In contrast to the second half of the seventeenth century, there were few references to the language of the ordinary people in the writings of the eighteenth century ‘grammarians’. Anselm Bayly wrote in 1772 that it was beneath a grammarian’s attempt to study colloquial English dialects. Neither were writers whom they admired necessarily taken as models of good English. Authors’ writings were subjected to detailed scrutiny for supposed errors. Grammarians sometimes spoke of the Genius of the Language or the Idiom of the Tongue as a criterion for judgement, the word ‘genius’ meaning sometimes ‘character’ or ‘spirit’, sometimes simply ‘grammar’. However, in practice, this latter concept meant no more than the intuition of the grammarian: what he felt sounded right, expressed in the Latin term Ipse dixit (he himself says). Sometimes this reliance on personal opinion was clearly stated, as in the following extract from Robert Baker’s 1770 Reflections on the English Language:
It will be easily discovered that I have paid no regard to authority. I have censured even our best penmen, where they have departed from what I conceive to be the idiom of the tongue, or where I have thought they violate grammar without necessity. To judge by the rule of ‘Ipse dixit’ is the way to perpetuate error…

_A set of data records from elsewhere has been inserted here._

-- ==== Sys2Proof/Machine/Sem.lean ====
section
/-! DEFINITION. The meanings of the Kazhin instructions of Table 4.5 as functions of what the instruction sees. Both copies of a
PAIRED task, and a core, compute with these same functions; who issues, compares and stores is in Issue.lean. -/

namespace Sys2Proof.Machine

/-- ACH:ACC. -/
def Ctx.long (x : Ctx) : Long := x.ach ++ x.acc
/-- Write ACH:ACC. -/
def Ctx.setLong (x : Ctx) (v : Long) : Ctx := { x with ach := v.extractLsb' 32 32, acc := v.setWidth 32 }

/-! ### Loads, stores and moves -/

/-- A load of `n` bytes (R103). -/
def semLoad (n : Nat) (put : Ctx → Long → Ctx) : Sem := fun k => do
  let v ← k.rd k.ea n
  pure { x := put k.x v, steps := 1 + k.s }

/-- LDW, LDAH, LDX, LDY and SEL: a 32-bit operand into a register. -/
def semWord (put : Ctx → Word → Ctx) : Sem := fun k => do
  let v ← k.word
  pure { x := put k.x v, steps := 1 + k.s }

/-- LDL. -/
def semLdl : Sem := fun k => do
  let v ← k.long
  pure { x := k.x.setLong v, steps := 1 + k.sL }

/-- A store of `n` bytes to data (R103). -/
def semStore (n : Nat) (val : Ctx → Long) : Sem := fun k => do
  raise (k.ck k.ea n)
  pure { x := k.x, steps := 1 + (if n = 8 then k.sL else k.s), stores := [⟨.data, k.ea.toNat, n, val k.x⟩] }

/-- STW: a word store, to data or to a Q word (R97). -/
def semStw : Sem := fun k =>
  if k.am = 7 then do
    raise (k.ckImg k.imgQ k.imgIdx)
    pure { x := k.x, steps := 1 + k.s, stores := [⟨.qword, k.imgIdx, 4, k.x.acc.setWidth 64⟩] }
  else semStore 4 (fun x => x.acc.setWidth 64) k

/-- LEA. -/
def semLea : Sem := fun k => .ok { x := { k.x with acc := k.ea }, steps := if k.am = 6 then 2 else 1 }

/-- A push of an 8-byte slot (R68, R69). -/
def semPush (steps : Nat) (val : Ctx → Long) : Sem := fun k => do
  let a := k.x.dsp - 8
  raise (lowest [excIf (k.x.dsp.toNat < k.floor + 8) 0x05, k.ck a 8])
  pure { x := { k.x with dsp := a }, steps, stores := [⟨.data, a.toNat, 8, val k.x⟩] }

/-- A pop of an 8-byte slot (R68, R69). -/
def semPop (steps : Nat) (put : Ctx → Long → Ctx) : Sem := fun k => do
  let v := k.rd k.x.dsp 8
  raise (lowest [excIf (k.ceil < k.x.dsp.toNat + 8) 0x06, excOf v])
  let v ← v
  pure { x := { put k.x v with dsp := k.x.dsp + 8 }, steps }

/-- PSH. -/
def semPsh : Sem := fun k =>
  if k.opd.getLsbD 0 then semPush 3 Ctx.long k else semPush 2 (fun x => x.acc.setWidth 64) k

/-- POP. -/
def semPopAcc : Sem := fun k =>
  if k.opd.getLsbD 0 then semPop 3 Ctx.setLong k else semPop 2 (fun x v => { x with acc := v.setWidth 32 }) k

… even by Swift, Temple, Addison and other writers of the highest reputation; some of them, indeed, with such a shameful impropriety as one must think must shock every English ear, and almost induce the reader to suppose the writers to be foreigners.
Their ‘crime’ was apparently the misuse of prepositions! Baker condemned Ipse dixit as used by these ‘best penmen’, but not when applied to himself. Appeals were often made to ‘Reason’ or ‘Analogy’, but grammarians were not always consistent in their arguments. They recognised that the evidence for the vocabulary and grammar of the language must be derived from what people actually wrote and spoke, which they sometimes referred to as ‘custom’. The one eighteenth century grammar book which had a particular influence on later grammars published for use in schools was Robert Lowth’s A Short Introduction to English Grammar, published in 1762. Lowth’s attitude was ‘prescriptive’ – that is that he laid down what he considered to be correct usage, as illustrated by the following extract from his book:
Grammar is the Art of rightly expressing our thoughts by words, etc. … The principal design of a Grammar of any language is to teach us to express ourselves with propriety in that language, and to be able to judge every phrase and form of construction, whether it be right or not, etc …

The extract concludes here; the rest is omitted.